Kalman Filter
Control Theory 4


When I can, I point to other online resources that sufficiently explain or illustrate material because I don't like duplicating work. This guide to Kalman filters is very well written in my opinion and includes graphics which I couldn't hope to replicate (I don't do graphics design well). Apparently he used Photoshop and a stylus.
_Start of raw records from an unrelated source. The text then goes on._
-- ==== Sys2Proof/Laws/Ctc.lean ====
section
/-! SUPPORT. One lemma for each operation of the CTC, saying once what it can do, and that each keeps the CTC's
invariant. -/

namespace Sys2Proof.Machine

/-! ## The invariant, channel by channel -/

theorem CtcIx.mem_all (i : CtcIx) : i ∈ CtcIx.all := by cases i <;> decide

theorem Ctc.ok_iff (c : Ctc) : c.Ok ↔ c.vector.extractLsb' 0 3 = 0 ∧ (∀ i, (c.ch i).Ok) ∧ c.WiredOk := by
  constructor
  · rintro ⟨hv, h0, h1, h2, h3, hw⟩
    exact ⟨hv, fun i => by cases i <;> assumption, hw⟩
  · rintro ⟨hv, h, hw⟩
    exact ⟨hv, h .c0, h .c1, h .c2, h .c3, hw⟩

/-- Links are followed through the cascade fields only. -/
theorem Ctc.follow_congr (c d : Ctc) (h : ∀ i, (d.ch i).cascadeTo = (c.ch i).cascadeTo) (n : Nat) (i : CtcIx) :
    d.follow n i = c.follow n i := by
  induction n generalizing i with
  | zero => rfl
  | succ n ih =>
    show (d.ch i).cascadeTo.bind (d.follow n) = (c.ch i).cascadeTo.bind (c.follow n)
    rw [h i]
    cases (c.ch i).cascadeTo with
    | none => rfl
    | some k => exact ih k

/-- The wiring is sound when it is the wiring of a CTC whose wiring is. -/
theorem Ctc.wiredOk_congr (c d : Ctc) (hto : ∀ i, (d.ch i).cascadeTo = (c.ch i).cascadeTo)
    (hfrom : ∀ i, (d.ch i).cascadeFrom = (c.ch i).cascadeFrom) (h : c.WiredOk) : d.WiredOk := by
  refine ⟨fun a ha b hb => ?_, fun i hi => ?_⟩
  · rw [hto a, hfrom b]; exact h.1 a ha b hb
  · rw [Ctc.follow_congr c d hto]; exact h.2 i hi

/-- A change of one channel that keeps its links and its ranges keeps the invariant. -/
theorem Ctc.ok_setCh (c : Ctc) (i : CtcIx) (v : CtcChannel) (h : c.Ok) (hv : v.Ok)
    (hto : v.cascadeTo = (c.ch i).cascadeTo) (hfrom : v.cascadeFrom = (c.ch i).cascadeFrom) : (c.setCh i v).Ok := by
  rw [Ctc.ok_iff] at h ⊢
  refine ⟨by simpa using h.1, fun j => ?_, Ctc.wiredOk_congr c _ ?_ ?_ h.2.2⟩
  · rw [Ctc.ch_setCh]; split
    · exact hv
    · exact h.2.1 j
  · intro j; rw [Ctc.ch_setCh]; split
    · next e => rw [e, hto]
    · rfl
  · intro j; rw [Ctc.ch_setCh]; split
    · next e => rw [e, hfrom]
    · rfl

/-! ## Register writes (41_ctc.md R140 to R143) -/

theorem timeConstantOf_range (b : Byte) : TimeConstant (timeConstantOf b) := by
  unfold timeConstantOf TimeConstant
  split
  · omega
  · next h =>
    have : b.toNat ≠ 0 := fun h0 => h (BitVec.eq_of_toNat_eq (by simpa using h0))
    have := b.isLt
    omega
Now that the theoretical groundwork has been laid, I'm going to present a Kalman filter implementation written in C++ that our team used in 2013. That year, we our robot had a flywheel and we needed to measure its speed. We used a Hall's Effect sensor to produce analog voltage pulses from gear teeth rotating by it. A Schmitt trigger was used to turn these analog voltages into well defined digital values we could count in software. The speeds calculated where really noisy, so we employed a filter to allow the use of larger Kd terms in the flywheel's PID controller to decrease settling time (see CT 1 for more on PID controllers). This implementation only used one input, so it functioned like a sophisticated averaging technique. It did, however, work much better than a rolling average filter; it filtered the noise out sufficiently while introducing less lag.


Filter Tuning

Normally, one would gather sample measurements to determine the optimum values for the process noise Q and measurement noise R. I didn't know how to do that in 2013, so I found values that worked through trial and error. That only took about an hour, but I don't see that process working for more complicated systems which use multidimensional Kalman filters.